Misty: 29th Apr 2012 - 16:22 GMT
anyone interested in vintage milk crates or bottles from harbison's email me at firstname.lastname@example.org
M. Harbison : 13th Jun 2012 - 15:51 GMT
My family owned the Harbison Dairies and then sold to Southland corp. It was started by my great-great grandparents, Robert J. and Isabella G. Harbison. My great grandfather was Elias G. Harbison, second son of Robert and Isabella. I have been trying to find a Harbison Dairy milk bottle for a long time without success. If anyone has a bottle or know of where I can get one, please contact me at email@example.com
JoAnne: 22nd Jul 2012 - 20:42 GMT
I remember when I was a little girl, the corner store used to carry some of the ice cream treats made by Harbison. The one that I will always remember is the Christmas Tree Ice cream coconut ones. The had a carboard cone covering the tree-shaped ice cream that was coated in coconut and it was dark green with ornaments printed on it. The base was made of green plastic. They were so delicate and delicious. My mom and I both loved them and then all of a sudden they were gone. Wish I had one right now. Ah, the good old days...lol CADYANNE@aol.com
EARL MILLER: 8th Aug 2012 - 05:34 GMT
JOANNE,WHERE WAS THIS STORE LOCATED AT?WAS IT AROUND ABIGAL STREET BY HARBINSON;S,OR ON FRONT STREET
john bojaciuk: 4th Sep 2012 - 00:47 GMT
I went to hackett school old one and new i saw the fire does anyone have any pictures of the old hackett school or our classmates 1967 to 73 my e-mail is firstname.lastname@example.org Thank u john
Charlie Agnew: 3rd Oct 2012 - 20:22 GMT
Formerly a Kenso Now in Florida.
In high school, I dated Carol Patterson whose Dad was foreman for the dairy. He arranged a tour of the dairy.

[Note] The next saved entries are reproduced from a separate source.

-- ==== Sys2Proof/Laws/Frames.lean ====
section
/-! SUPPORT. What every part of a command carries over, however it ends, and from these the frame of every command:
`permOf` says, for each of the 23, what it may change. -/

namespace Sys2Proof.Machine

/-- The state a part of a command ends in, however it ends. -/
def endState {α : Type} : EStateM.Result Stop State α → State
  | .ok _ s => s
  | .error _ s => s

@[simp] theorem endState_ok {α : Type} (a : α) (s : State) : endState (.ok a s : EStateM.Result Stop State α) = s := rfl
@[simp] theorem endState_error {α : Type} (e : Stop) (s : State) :
    endState (.error e s : EStateM.Result Stop State α) = s := rfl

/-- A part of a command carries over, from every state with BUSY = 1, what `p` does not permit it to change. -/
def Carries {α : Type} (p : Perm) (c : Cmd α) : Prop := ∀ s, s.busy = true → Carried p s (endState (c s))

section
variable {α β : Type} {p : Perm}

theorem carries_pure (a : α) : Carries p (pure a) := fun s _ => Carried.refl p s

theorem carries_bind (hp : p.status = false) {c : Cmd α} {f : α → Cmd β} (hc : Carries p c) (hf : ∀ a, Carries p (f a)) :
    Carries p (c >>= f) := by
  intro s hs
  have h := hc s hs
  simp only [bind, EStateM.bind]
  split
  · next a t heq =>
    rw [heq] at h
    exact h.trans (hf a t ((h.busy hp).trans hs))
  · next e t heq =>
    rw [heq] at h
    exact h

theorem carries_change {f : State → State} (h : ∀ s, Carried p s (f s)) : Carries p (change f) := fun s _ => h s

theorem carries_getParams : Carries p getParams := fun s _ => Carried.refl p s

theorem carries_raiseError (e : Error) : Carries p (raiseError e : Cmd α) := fun s _ => Carried.refl p s

/-- What arrives at a boundary leaves the running command's own state alone. -/
theorem carried_arriveAll (hp : p.status = false) (l : List Input) (s : State) (hs : s.busy = true) :
    Carried p s (endState (s.arriveAll l)) := by
  induction l generalizing s with
  | nil => exact Carried.refl p s
  | cons i l ih =>
    cases i
    case resetAssert => exact { Carried.refl p s with inReset := fun _ => rfl }
    case resetRelease b => exact ih s hs
    all_goals
      refine Carried.trans (carried_arrive p s hs _ ?_) (ih _ ?_)
      · intro b hb
        cases hb
      · rw [(carried_arrive p s hs _ (by intro b hb; cases hb)).busy hp, hs]

theorem carries_boundary (hp : p.status = false) : Carries p boundary := by
  intro s hs
  unfold boundary
  split
  · exact Carried.refl p s
  · next now later _ =>
    exact Carried.trans (t := { s with during := later }) { Carried.refl p s with } (carried_arriveAll hp now _ hs)
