theorem still_chipBurst (a : Byte) (bs : List Byte) : Still s (s.chipBurst a bs) := by
  have h := still_burstDisturbs ho a
  unfold State.chipBurst
  rw [ho]
  split
  · exact ⟨rfl, rfl, rfl, ho⟩
  · simp only [Bool.false_eq_true, if_false]
    split
    · exact h.trans ⟨rfl, rfl, rfl, h.oracle⟩
    · exact h

theorem still_chipBurstLost (a : Byte) : Still s (s.chipBurstLost a) := by
  unfold State.chipBurstLost State.burstHidesMode
  dsimp only
  repeat' split
  all_goals exact ⟨rfl, rfl, rfl, ho⟩

theorem still_chipWriteLost (a : Byte) : Still s (s.chipWriteLost a) := by
  unfold State.chipWriteLost
  split <;> exact ⟨rfl, rfl, rfl, ho⟩

theorem still_chipReadLost (a : Byte) (n : Nat) : Still s (s.chipReadLost a n) := by
  unfold State.chipReadLost
  split <;> exact ⟨rfl, rfl, rfl, ho⟩

theorem still_chipBurstRead (a : Byte) (n : Nat) : Still s (s.chipBurstRead a n) := by
  have h := still_burstDisturbs ho a
  unfold State.chipBurstRead
  split
  · exact still_refl ho
  · dsimp only
    split
    · exact h.trans ⟨rfl, rfl, rfl, h.oracle⟩
    · exact h

theorem still_drawList (n : Nat) : Still s (s.drawList n).2 := by
  induction n generalizing s with
  | zero => exact still_refl ho
  | succ n ih => exact Still.trans (t := s.drawByte.2) ⟨rfl, rfl, rfl, ho⟩ (ih ho)

theorem still_advance_nextAnswer : Still s s.advance.nextAnswer.2 := by
  unfold State.nextAnswer
  dsimp only
  split
  · exact ⟨rfl, rfl, rfl, ho⟩
  · exact ⟨rfl, rfl, rfl, ho⟩
  · exact ⟨rfl, rfl, rfl, ho⟩
  · split <;> exact ⟨rfl, rfl, rfl, ho⟩

/-- The clear takes the line to its inactive level or leaves it, and is no edge. -/
theorem irqCleared_line : (s.irqCleared.chip.irqLine = !activeLevel s.params.irqActive
      ∨ s.irqCleared.chip.irqLine = s.chip.irqLine ∧ s.irqCleared.irqPrev = s.irqPrev)
    ∧ s.irqCleared.irqPend = s.irqPend ∧ s.irqCleared.chip.oracle = false := by
  obtain ⟨b, n, -, -, -, h | ⟨-, h⟩⟩ := irqCleared_cases s <;> rw [h]
  · refine ⟨.inl ?_, ?_, ?_⟩ <;> unfold State.setLine <;> dsimp only <;> split
    any_goals rfl
    any_goals exact ho
    simp
  · exact ⟨.inr ⟨rfl, rfl⟩, rfl, ho⟩

/-- A verified write that is not the clear leaves the line; none is an edge. -/
theorem writeVerified_line (a v : Byte) :
    (a ≠ s.params.irqClr.addr ∨ v ≠ s.params.irqClr.value → Still s (s.writeVerified a v))
      ∧ (s.writeVerified a v).irqPend = s.irqPend ∧ (s.writeVerified a v).chip.oracle = false := by
  have hc := irqCleared_line ho
  have hd := irqCleared_line (s := s.drawBit.2) ho
  unfold State.writeVerified
  rw [if_neg (by rw [ho]; decide)]
  split
  · split
    · next h =>
      refine ⟨fun hn => ?_, hc.2⟩
      rw [← h] at hn
      simp at hn
    · exact ⟨fun _ => still_refl ho, rfl, ho⟩
  · split
    · next h =>
      have ha : a = s.params.irqClr.addr := congrArg RegWrite.addr h
      have hv : v = s.params.irqClr.value := congrArg RegWrite.value h
      refine ⟨fun hn => hn.elim (absurd ha) (absurd hv), ?_⟩
      dsimp only
      split
      · exact hd.2
      · exact ⟨rfl, ho⟩
    · exact ⟨fun _ => still_refl ho, rfl, ho⟩

end

/-! ## Commands -/

/-- A clear that has read back, among the outputs. -/
def clearPair (p : Params) : List BusEvent :=
  [.write p.irqClr.addr p.irqClr.value true, .read p.irqClr.addr (some p.irqClr.value)]

/-- What a part of a command leaves of the line off the test double, while nothing arrives: IRQ_PEND is not set, and without a
clear that has read back among its outputs the line and its sample are as before. -/
def LineKept (p : Params) (α : Type) (c : Cmd α) : Prop :=
  ∀ s, s.params = p → s.during = [] → s.chip.oracle = false →
    ∃ evs, (endState (c s)).log = s.log ++ evs ∧ (endState (c s)).params = p ∧ (endState (c s)).during = []
      ∧ (endState (c s)).chip.oracle = false ∧ (s.irqPend = false → (endState (c s)).irqPend = false)
      ∧ (¬ clearPair p <:+: evs →
        (endState (c s)).chip.irqLine = s.chip.irqLine ∧ (endState (c s)).irqPrev = s.irqPrev)

section
variable {p : Params} {α β : Type}

theorem lineKept_still {c : Cmd α} (h : ∀ s, s.chip.oracle = false → s.during = [] →
    Still s (endState (c s)) ∧ (endState (c s)).params = s.params ∧ (endState (c s)).during = s.during
      ∧ ∃ evs, (endState (c s)).log = s.log ++ evs) : LineKept p α c := by
  intro s hp hq ho
  obtain ⟨st, h1, h2, evs, h3⟩ := h s ho hq
  exact ⟨evs, h3, h1.trans hp, h2.trans hq, st.oracle, fun h => st.pend.trans h, fun _ => ⟨st.line, st.prev⟩⟩

theorem lineKept_bind {c : Cmd α} {f : α → Cmd β} (hc : LineKept p α c) (hf : ∀ a, LineKept p β (f a)) :
    LineKept p β (c >>= f) := by
  intro s hp hq ho
  obtain ⟨e1, l1, p1, q1, o1, i1, k1⟩ := hc s hp hq ho
  cases h : c s with
  | error e t =>
    rw [h] at l1 p1 q1 o1 i1 k1
    rw [bind_error h]
    exact ⟨e1, l1, p1, q1, o1, i1, k1⟩
  | ok a t =>
    rw [h] at l1 p1 q1 o1 i1 k1
    rw [bind_ok h]
    obtain ⟨e2, l2, p2, q2, o2, i2, k2⟩ := hf a t p1 q1 o1
    refine ⟨e1 ++ e2, by rw [l2]; simp only [endState_ok] at l1; rw [l1, List.append_assoc], p2, q2, o2, fun h => i2 (i1 h),
      fun hn => ?_⟩
    have h1 := k1 fun hi => hn (hi.trans (List.prefix_append e1 e2).isInfix)
    have h2 := k2 fun hi => hn (hi.trans (List.suffix_append e1 e2).isInfix)
    exact ⟨h2.1.trans h1.1, h2.2.trans h1.2⟩

theorem lineKept_change {f : State → State} (h : ∀ s, s.chip.oracle = false → Still s (f s) ∧ Kept s (f s)) :
    LineKept p Unit (change f) :=
  lineKept_still fun s ho _ => ⟨(h s ho).1, (h s ho).2.params, (h s ho).2.during, [], by
    rw [List.append_nil]
    exact (h s ho).2.log⟩

theorem lineKept_quiet {c : Cmd α} (h : ∀ s, endState (c s) = s) : LineKept p α c :=
  lineKept_still fun s ho _ => by
    rw [h s]
    exact ⟨still_refl ho, rfl, rfl, [], (List.append_nil _).symm⟩

/-- One transaction, however it ends. -/
theorem lineKept_transact {before : State → State} {good : List Byte → State → α × State} {lost : State → State}
    {failed : BusEvent} (hb : ∀ s, s.chip.oracle = false → Still s (before s) ∧ Kept s (before s))
    (hg : ∀ l s, s.chip.oracle = false → Still s (good l s).2 ∧ (good l s).2.params = s.params
      ∧ (good l s).2.during = s.during ∧ ∃ e, (good l s).2.log = s.log ++ [e])
    (hl : ∀ s, s.chip.oracle = false → Still s (lost s) ∧ Kept s (lost s)) :
    LineKept p α (transact before good lost failed) := by
  refine lineKept_still fun s ho hq => ?_
  obtain ⟨b, kb⟩ := hb s ho
  have n := b.trans (still_advance_nextAnswer b.oracle)
  have kn : (before s).advance.nextAnswer.2.log = s.log ∧ (before s).advance.nextAnswer.2.params = s.params
      ∧ (before s).advance.nextAnswer.2.during = s.during :=
    ⟨(nextAnswer_log _).1.trans kb.log, (nextAnswer_log _).2.trans kb.params,
      (advance_nextAnswer_chip _).2.2.2.1.trans kb.during⟩
  simp only [transact, bind, EStateM.bind, boundary_quiet hq]
  split
  · obtain ⟨g, pg, dg, e, lg⟩ := hg (before s).advance.nextAnswer.1.2 (before s).advance.nextAnswer.2 n.oracle
    exact ⟨n.trans g, pg.trans kn.2.1, dg.trans kn.2.2, [e], by rw [endState_ok, lg, kn.1]⟩
  · obtain ⟨l, kl⟩ := hl (before s).advance.nextAnswer.2 n.oracle
    exact ⟨(n.trans l).trans ⟨rfl, rfl, rfl, l.oracle⟩, kl.params.trans kn.2.1, kl.during.trans kn.2.2, [failed], by
      rw [endState_error, State.dropPage_log, State.logged_log, kl.log, kn.1]⟩
  · obtain ⟨l, kl⟩ := hl (before s).advance.nextAnswer.2 n.oracle
    exact ⟨n.trans l, kl.params.trans kn.2.1, kl.during.trans kn.2.2, [], by
      rw [endState_error, kl.log, kn.1, List.append_nil]⟩

theorem lineKept_busRead (a : Byte) : LineKept p Byte (busRead a) :=
  lineKept_transact (fun s ho => ⟨still_pageDrawn ho a, kept_pageDrawn s a⟩)
    (fun l s ho => by
      have h := still_chipByte ho a l
      have k := kept_chipByte s a l
      have m := kept_monitorRead ((s.chipByte a l).2.logged (.read a (some (s.chipByte a l).1))) a (s.chipByte a l).1
      have hl : Still s ((s.chipByte a l).2.logged (.read a (some (s.chipByte a l).1))) :=
        h.trans ⟨rfl, rfl, rfl, h.oracle⟩
      exact ⟨hl.trans (still_monitorRead hl.oracle a (s.chipByte a l).1), m.params.trans k.params,
        m.during.trans k.during, .read a (some (s.chipByte a l).1), m.log.trans (by rw [State.logged_log, k.log])⟩)
    (fun s ho => ⟨still_chipReadLost ho a 1, kept_chipReadLost s a 1⟩)

theorem lineKept_busWrite (a v : Byte) : LineKept p Unit (busWrite a v) :=
  lineKept_transact (fun s ho => ⟨still_monitorWrite ho a v, kept_monitorWrite s a v⟩)
    (fun _ s ho => by
      have h := still_chipWrite ho a v
      have k := kept_chipWrite s a v
      exact ⟨h.trans ⟨rfl, rfl, rfl, h.oracle⟩, k.params, k.during, _, by rw [State.logged_log, k.log]⟩)
    (fun s ho => by
      have h := still_chipWriteLost ho a
      exact ⟨h.trans (still_monitorLost h.oracle a), (kept_chipWriteLost s a).trans (kept_monitorLost _ a)⟩)

theorem lineKept_busBurstWrite (a : Byte) (bs : List Byte) : LineKept p Unit (busBurstWrite a bs) :=
  lineKept_transact
    (fun s ho => by
      split
      · exact ⟨still_refl ho, Kept.refl s⟩
      · exact ⟨still_monitorWrite ho a _, kept_monitorWrite s a _⟩)
    (fun _ s ho => by
      have h := still_chipBurst ho a bs
      have k := kept_chipBurst s a bs
      exact ⟨h.trans ⟨rfl, rfl, rfl, h.oracle⟩, k.params, k.during, _, by rw [State.logged_log, k.log]⟩)
    (fun s ho => ⟨still_chipBurstLost ho a, kept_chipBurstLost s a⟩)

theorem lineKept_busBurstRead (a : Byte) (n : Nat) : LineKept p (List Byte) (busBurstRead a n) :=
  lineKept_transact (fun s ho => ⟨still_refl ho, Kept.refl s⟩)
    (fun l s ho => by
      have h1 := still_chipBytes ho a l n
      have h := h1.trans (still_chipBurstRead h1.oracle a n)
      have k := (kept_chipBytes s a l n).trans (kept_chipBurstRead _ a n)
      exact ⟨h.trans ⟨rfl, rfl, rfl, h.oracle⟩, k.params, k.during, _, by rw [State.logged_log, k.log]⟩)
    (fun s ho => by
      have h := still_chipReadLost ho a n
      exact ⟨h.trans (still_chipBurstRead h.oracle a n), (kept_chipReadLost s a n).trans (kept_chipBurstRead _ a n)⟩)

/-- A part whose end is that of another, but for changes that leave the line and what `Kept` names. -/
theorem LineKept.of_end {c : Cmd α} {d : Cmd β} (hc : LineKept p α c)
    (h : ∀ s, ∃ f : State → State, endState (d s) = f (endState (c s))
      ∧ ∀ u, u.chip.oracle = false → Still u (f u) ∧ (f u).log = u.log ∧ (f u).params = u.params
        ∧ (f u).during = u.during) : LineKept p β d := by
  intro s hp hq ho
  obtain ⟨e, l, p1, q, o, i, k⟩ := hc s hp hq ho
  obtain ⟨f, hf, hk⟩ := h s
  obtain ⟨st, kl, kp, kd⟩ := hk _ o
  rw [hf]
  exact ⟨e, kl.trans l, kp.trans p1, kd.trans q, st.oracle, fun h => st.pend.trans (i h), fun hn =>
    ⟨st.line.trans (k hn).1, st.prev.trans (k hn).2⟩⟩

theorem lineKept_burstIntoRbuf (a : Byte) (off n : Nat) : LineKept p Unit (burstIntoRbuf a off n) := by
  refine (lineKept_busBurstRead a n).of_end fun s => ?_
  unfold burstIntoRbuf
  split <;> next heq =>
    rw [heq]
    first
    | exact ⟨id, rfl, fun u ho => ⟨still_refl ho, rfl, rfl, rfl⟩⟩
    | exact ⟨fun u => u.storeRbuf off _, rfl, fun u ho => ⟨⟨rfl, rfl, rfl, ho⟩, rfl, rfl, rfl⟩⟩
    | exact ⟨fun u => (u.drawList n).2.storeRbuf off (u.drawList n).1, rfl, fun u ho =>
        ⟨(still_drawList ho n).trans ⟨rfl, rfl, rfl, (still_drawList ho n).oracle⟩, (kept_drawList u n).log,
          (kept_drawList u n).params, (kept_drawList u n).during⟩⟩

Charlie at email@example.com
Lynda (Hipple) Forsythe 10/23/12: 23rd Oct 2012 - 18:11 GMT
My Dad grew up in Frankford,Philadelphia. He lived on Church st with 6 sisters and 1 brother, Bill. Joe Hipple,he died in WWII at Iwo Jima. I suppose there is no one on here that would remember him? He would be 94 today. I was 2 mths old at the time.
J. M. : 26th Feb 2013 - 02:29 GMT
My wifes grandmother just passed away, while going through some of the old photos I found a picture of her husbands Harbisons Milk wagon and horse. They lived near B st and Allegheny ave. and owned a candy shop. He was Ed Sharp and the horse was named Daisy.
Ivan: 27th Feb 2013 - 11:30 GMT
To M. Harbison,
Don van Krieken: 5th Mar 2013 - 20:01 GMT
Has anyone ever seen a Wackes Dairy bottle. I would be interested or was there ever such a bottle made. My Understanding was this Dairy may have been sold to Harbinson Dairy, however it may have also been sold to Turner & Wescott not sure which is true
anon (ersatzbc1.temple.edu): 20th Mar 2013 - 12:00 GMT
I have a metal milk bottle from Harbison.....my mother painted it years and years ago and used it for an umbrella stand
Cathy Haussmann McHugh: 29th Apr 2013 - 14:58 GMT
My father, Frank, was also a Harbison milkman. He too drove a milk wagon with a horse named Timmy.